Problemi per Unicredit, in questi ultimi anni, con quei 180 milioni che derivano da un contenzioso fiscale nell’ambito di una serie di operazioni di finanza strutturata e risalenti ormai a quasi 10 anni addietro. In realtà sono gli ultimi colpi di coda della questione Brontos che hanno visto l’istituto di credito aprire anche un contenzioso territoriale tra Bologna e Milano.
In quel caso ci fu un vero e proprio scaricabarile fra le due questure dal momento che , a differenza di quanto di solito avviene su casi che attirano molto l’opinione pubblica, i magistrati di Milano prima e di Bologna poi, aveva affermato la rispettiva incompetenza territoriale per il caso Brontos. Alla fine si decise per la Cassazione come giudice supremo anche perchè Bologna aveva chiesto il rinvio a giudizio per Alessandro Profumo che all’epoca dei fatti era il numero uno di Unicredit accusato insieme a una ventina di altri esponenti di una frode fiscale da oltre 245 milioni di euro derivati proprio dall’operazione Brontos.
E proprio Bologna alla fine l’ha avuta vinta con una decisione da parte della Cassazione che puntava il dito contro l’impunità fiscale delle banche. In occasione del successivo dissequestro dei suddetti 245 milioni di euro dell’inchiesta Unicredit-Brontos, la Suprema Corte aveva parlato di un sistema di recupero dei capitali derivanti dal reato definendolo inefficace nei fatti. Quei soldi, infatti, erano stati fatti passare per dividendi quando invece dovevano rientrare nei capitali sottoposti a normale tassazione.
E purtroppo se la legge obbligava il dissequestro, cosa che è puntualmente avvenuta, la Corte, invece ha potuto sottolineare come le attuali leggi in questo senso diano un vantaggio alle “persone fisiche” le quali si trovano a poter godere di una sorta di impunità. Il tutto ancora più grave se si nota come in realtà è, il fatto che a carico di Profumo, ci siano stati pesanti indizi. Ma c’è dell’altro. Il groviglio di norme e soprattutto, ancora peggio, di possibili interpretazioni, ha dato il via a una serie di disparità di trattamento che vede il delta discriminante nella natura nazionale o meno della frode e il conseguente comportamento verso sia l’imputato considerato come persona fisica, sia verso il possibile sequestro di beni e capitali derivanti dall’illecito commesso.

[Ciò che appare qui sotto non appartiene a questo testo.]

@[simp] theorem State.setPress_pending (s : State) (c : Nat) (p : Press) : (s.setPress c p).pending = s.pending := rfl
@[simp] theorem State.setPress_free (s : State) (c : Nat) (p : Press) : (s.setPress c p).free = s.free := rfl
@[simp] theorem State.setPress_out (s : State) (c : Nat) (p : Press) : (s.setPress c p).out = s.out := rfl
@[simp] theorem State.setPress_tb (s : State) (c : Nat) (p : Press) : (s.setPress c p).tb = s.tb := rfl
@[simp] theorem State.setPress_regs (s : State) (c : Nat) (p : Press) : (s.setPress c p).regs = s.regs := rfl
@[simp] theorem State.setPress_bus (s : State) (c : Nat) (p : Press) : (s.setPress c p).bus = s.bus := rfl
@[simp] theorem State.setPress_ras (s : State) (c : Nat) (p : Press) : (s.setPress c p).ras = s.ras := rfl
@[simp] theorem State.setPress_rind (s : State) (c : Nat) (p : Press) : (s.setPress c p).rind = s.rind := rfl
@[simp] theorem State.setPress_cal (s : State) (c : Nat) (p : Press) : (s.setPress c p).cal = s.cal := rfl
@[simp] theorem State.setPress_calSel (s : State) (c : Nat) (p : Press) : (s.setPress c p).calSel = s.calSel := rfl
@[simp] theorem State.setPress_eff (s : State) (c : Nat) (p : Press) : (s.setPress c p).eff = s.eff := rfl
@[simp] theorem State.setPress_grid (s : State) (c : Nat) (p : Press) : (s.setPress c p).grid = s.grid := rfl
@[simp] theorem State.setPress_work (s : State) (c : Nat) (p : Press) : (s.setPress c p).work = s.work := rfl
@[simp] theorem State.setPress_mods (s : State) (c : Nat) (p : Press) : (s.setPress c p).mods = s.mods := rfl
@[simp] theorem State.setPress_modHeld (s : State) (c : Nat) (p : Press) : (s.setPress c p).modHeld = s.modHeld := rfl
@[simp] theorem State.setPress_ses (s : State) (c : Nat) (p : Press) : (s.setPress c p).ses = s.ses := rfl
@[simp] theorem State.setPress_sram (s : State) (c : Nat) (p : Press) : (s.setPress c p).sram = s.sram := rfl
@[simp] theorem State.setPress_cl (s : State) (c : Nat) (p : Press) : (s.setPress c p).cl = s.cl := rfl
@[simp] theorem State.setPress_nv (s : State) (c : Nat) (p : Press) : (s.setPress c p).nv = s.nv := rfl
@[simp] theorem State.setPress_tyz (s : State) (c : Nat) (p : Press) : (s.setPress c p).tyz = s.tyz := rfl
@[simp] theorem State.setPress_eth (s : State) (c : Nat) (p : Press) : (s.setPress c p).eth = s.eth := rfl
@[simp] theorem State.setPress_peers (s : State) (c : Nat) (p : Press) : (s.setPress c p).peers = s.peers := rfl
@[simp] theorem State.setPress_disc (s : State) (c : Nat) (p : Press) : (s.setPress c p).disc = s.disc := rfl
@[simp] theorem State.setPress_sys (s : State) (c : Nat) (p : Press) : (s.setPress c p).sys = s.sys := rfl
@[simp] theorem State.setPress_meter (s : State) (c : Nat) (p : Press) : (s.setPress c p).meter = s.meter := rfl
@[simp] theorem State.setPress_acct (s : State) (c : Nat) (p : Press) : (s.setPress c p).acct = s.acct := rfl
@[simp] theorem State.setPress_trace (s : State) (c : Nat) (p : Press) : (s.setPress c p).trace = s.trace := rfl
@[simp] theorem State.setPress_wdt (s : State) (c : Nat) (p : Press) : (s.setPress c p).wdt = s.wdt := rfl
@[simp] theorem State.setPress_jtag (s : State) (c : Nat) (p : Press) : (s.setPress c p).jtag = s.jtag := rfl

@[simp] theorem State.setEngine_pending (s : State) (k : Nat) (e : SEngine) : (s.setEngine k e).pending = s.pending := rfl
@[simp] theorem State.setEngine_free (s : State) (k : Nat) (e : SEngine) : (s.setEngine k e).free = s.free := rfl
@[simp] theorem State.setEngine_out (s : State) (k : Nat) (e : SEngine) : (s.setEngine k e).out = s.out := rfl
@[simp] theorem State.setEngine_tb (s : State) (k : Nat) (e : SEngine) : (s.setEngine k e).tb = s.tb := rfl
@[simp] theorem State.setEngine_regs (s : State) (k : Nat) (e : SEngine) : (s.setEngine k e).regs = s.regs := rfl
@[simp] theorem State.setEngine_bus (s : State) (k : Nat) (e : SEngine) : (s.setEngine k e).bus = s.bus := rfl
@[simp] theorem State.setEngine_ras (s : State) (k : Nat) (e : SEngine) : (s.setEngine k e).ras = s.ras := rfl
@[simp] theorem State.setEngine_rind (s : State) (k : Nat) (e : SEngine) : (s.setEngine k e).rind = s.rind := rfl
@[simp] theorem State.setEngine_cal (s : State) (k : Nat) (e : SEngine) : (s.setEngine k e).cal = s.cal := rfl
@[simp] theorem State.setEngine_calSel (s : State) (k : Nat) (e : SEngine) : (s.setEngine k e).calSel = s.calSel := rfl
@[simp] theorem State.setEngine_eff (s : State) (k : Nat) (e : SEngine) : (s.setEngine k e).eff = s.eff := rfl
@[simp] theorem State.setEngine_grid (s : State) (k : Nat) (e : SEngine) : (s.setEngine k e).grid = s.grid := rfl
@[simp] theorem State.setEngine_work (s : State) (k : Nat) (e : SEngine) : (s.setEngine k e).work = s.work := rfl
@[simp] theorem State.setEngine_mods (s : State) (k : Nat) (e : SEngine) : (s.setEngine k e).mods = s.mods := rfl
@[simp] theorem State.setEngine_modHeld (s : State) (k : Nat) (e : SEngine) : (s.setEngine k e).modHeld = s.modHeld := rfl
@[simp] theorem State.setEngine_press (s : State) (k : Nat) (e : SEngine) : (s.setEngine k e).press = s.press := rfl
@[simp] theorem State.setEngine_sram (s : State) (k : Nat) (e : SEngine) : (s.setEngine k e).sram = s.sram := rfl
@[simp] theorem State.setEngine_cl (s : State) (k : Nat) (e : SEngine) : (s.setEngine k e).cl = s.cl := rfl
@[simp] theorem State.setEngine_nv (s : State) (k : Nat) (e : SEngine) : (s.setEngine k e).nv = s.nv := rfl
@[simp] theorem State.setEngine_tyz (s : State) (k : Nat) (e : SEngine) : (s.setEngine k e).tyz = s.tyz := rfl
@[simp] theorem State.setEngine_eth (s : State) (k : Nat) (e : SEngine) : (s.setEngine k e).eth = s.eth := rfl
@[simp] theorem State.setEngine_peers (s : State) (k : Nat) (e : SEngine) : (s.setEngine k e).peers = s.peers := rfl
@[simp] theorem State.setEngine_disc (s : State) (k : Nat) (e : SEngine) : (s.setEngine k e).disc = s.disc := rfl
@[simp] theorem State.setEngine_sys (s : State) (k : Nat) (e : SEngine) : (s.setEngine k e).sys = s.sys := rfl
@[simp] theorem State.setEngine_meter (s : State) (k : Nat) (e : SEngine) : (s.setEngine k e).meter = s.meter := rfl
@[simp] theorem State.setEngine_acct (s : State) (k : Nat) (e : SEngine) : (s.setEngine k e).acct = s.acct := rfl
@[simp] theorem State.setEngine_trace (s : State) (k : Nat) (e : SEngine) : (s.setEngine k e).trace = s.trace := rfl
@[simp] theorem State.setEngine_wdt (s : State) (k : Nat) (e : SEngine) : (s.setEngine k e).wdt = s.wdt := rfl
@[simp] theorem State.setEngine_jtag (s : State) (k : Nat) (e : SEngine) : (s.setEngine k e).jtag = s.jtag := rfl

@[simp] theorem State.setPort_pending (s : State) (n : Nat) (p : TyzPort) : (s.setPort n p).pending = s.pending := rfl
@[simp] theorem State.setPort_free (s : State) (n : Nat) (p : TyzPort) : (s.setPort n p).free = s.free := rfl
@[simp] theorem State.setPort_out (s : State) (n : Nat) (p : TyzPort) : (s.setPort n p).out = s.out := rfl
@[simp] theorem State.setPort_tb (s : State) (n : Nat) (p : TyzPort) : (s.setPort n p).tb = s.tb := rfl
@[simp] theorem State.setPort_regs (s : State) (n : Nat) (p : TyzPort) : (s.setPort n p).regs = s.regs := rfl
@[simp] theorem State.setPort_bus (s : State) (n : Nat) (p : TyzPort) : (s.setPort n p).bus = s.bus := rfl
@[simp] theorem State.setPort_ras (s : State) (n : Nat) (p : TyzPort) : (s.setPort n p).ras = s.ras := rfl
@[simp] theorem State.setPort_rind (s : State) (n : Nat) (p : TyzPort) : (s.setPort n p).rind = s.rind := rfl
@[simp] theorem State.setPort_cal (s : State) (n : Nat) (p : TyzPort) : (s.setPort n p).cal = s.cal := rfl
@[simp] theorem State.setPort_calSel (s : State) (n : Nat) (p : TyzPort) : (s.setPort n p).calSel = s.calSel := rfl
@[simp] theorem State.setPort_eff (s : State) (n : Nat) (p : TyzPort) : (s.setPort n p).eff = s.eff := rfl
@[simp] theorem State.setPort_grid (s : State) (n : Nat) (p : TyzPort) : (s.setPort n p).grid = s.grid := rfl
@[simp] theorem State.setPort_work (s : State) (n : Nat) (p : TyzPort) : (s.setPort n p).work = s.work := rfl
@[simp] theorem State.setPort_mods (s : State) (n : Nat) (p : TyzPort) : (s.setPort n p).mods = s.mods := rfl
@[simp] theorem State.setPort_modHeld (s : State) (n : Nat) (p : TyzPort) : (s.setPort n p).modHeld = s.modHeld := rfl
@[simp] theorem State.setPort_press (s : State) (n : Nat) (p : TyzPort) : (s.setPort n p).press = s.press := rfl
@[simp] theorem State.setPort_ses (s : State) (n : Nat) (p : TyzPort) : (s.setPort n p).ses = s.ses := rfl
@[simp] theorem State.setPort_sram (s : State) (n : Nat) (p : TyzPort) : (s.setPort n p).sram = s.sram := rfl
@[simp] theorem State.setPort_cl (s : State) (n : Nat) (p : TyzPort) : (s.setPort n p).cl = s.cl := rfl
@[simp] theorem State.setPort_nv (s : State) (n : Nat) (p : TyzPort) : (s.setPort n p).nv = s.nv := rfl
@[simp] theorem State.setPort_eth (s : State) (n : Nat) (p : TyzPort) : (s.setPort n p).eth = s.eth := rfl
@[simp] theorem State.setPort_peers (s : State) (n : Nat) (p : TyzPort) : (s.setPort n p).peers = s.peers := rfl
@[simp] theorem State.setPort_disc (s : State) (n : Nat) (p : TyzPort) : (s.setPort n p).disc = s.disc := rfl
@[simp] theorem State.setPort_sys (s : State) (n : Nat) (p : TyzPort) : (s.setPort n p).sys = s.sys := rfl
@[simp] theorem State.setPort_meter (s : State) (n : Nat) (p : TyzPort) : (s.setPort n p).meter = s.meter := rfl
@[simp] theorem State.setPort_acct (s : State) (n : Nat) (p : TyzPort) : (s.setPort n p).acct = s.acct := rfl
@[simp] theorem State.setPort_trace (s : State) (n : Nat) (p : TyzPort) : (s.setPort n p).trace = s.trace := rfl
@[simp] theorem State.setPort_wdt (s : State) (n : Nat) (p : TyzPort) : (s.setPort n p).wdt = s.wdt := rfl
@[simp] theorem State.setPort_jtag (s : State) (n : Nat) (p : TyzPort) : (s.setPort n p).jtag = s.jtag := rfl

Nello specifico un soggetto che abbia dato vita a una frode il cui carattere internazionale (o per essere più fedeli al testo della Cassazione, transnazionale) sia stato accertato, subirà un trattamento diverso (peggiore, per la precisione) rispetto a chi è riuscito a creare una analoga o anche maggiore fronde a livello nazionale. Il made in Italy che, abituato ad essere famoso nel resto del mondo come sinonimo di stile e qualità, stavolta si trova costretto a distinguersi, almeno per questa volta, per questioni di tutt’altro tipo, e adesso non certo nel bene nè del cittadino e tanto meno dell’Erario.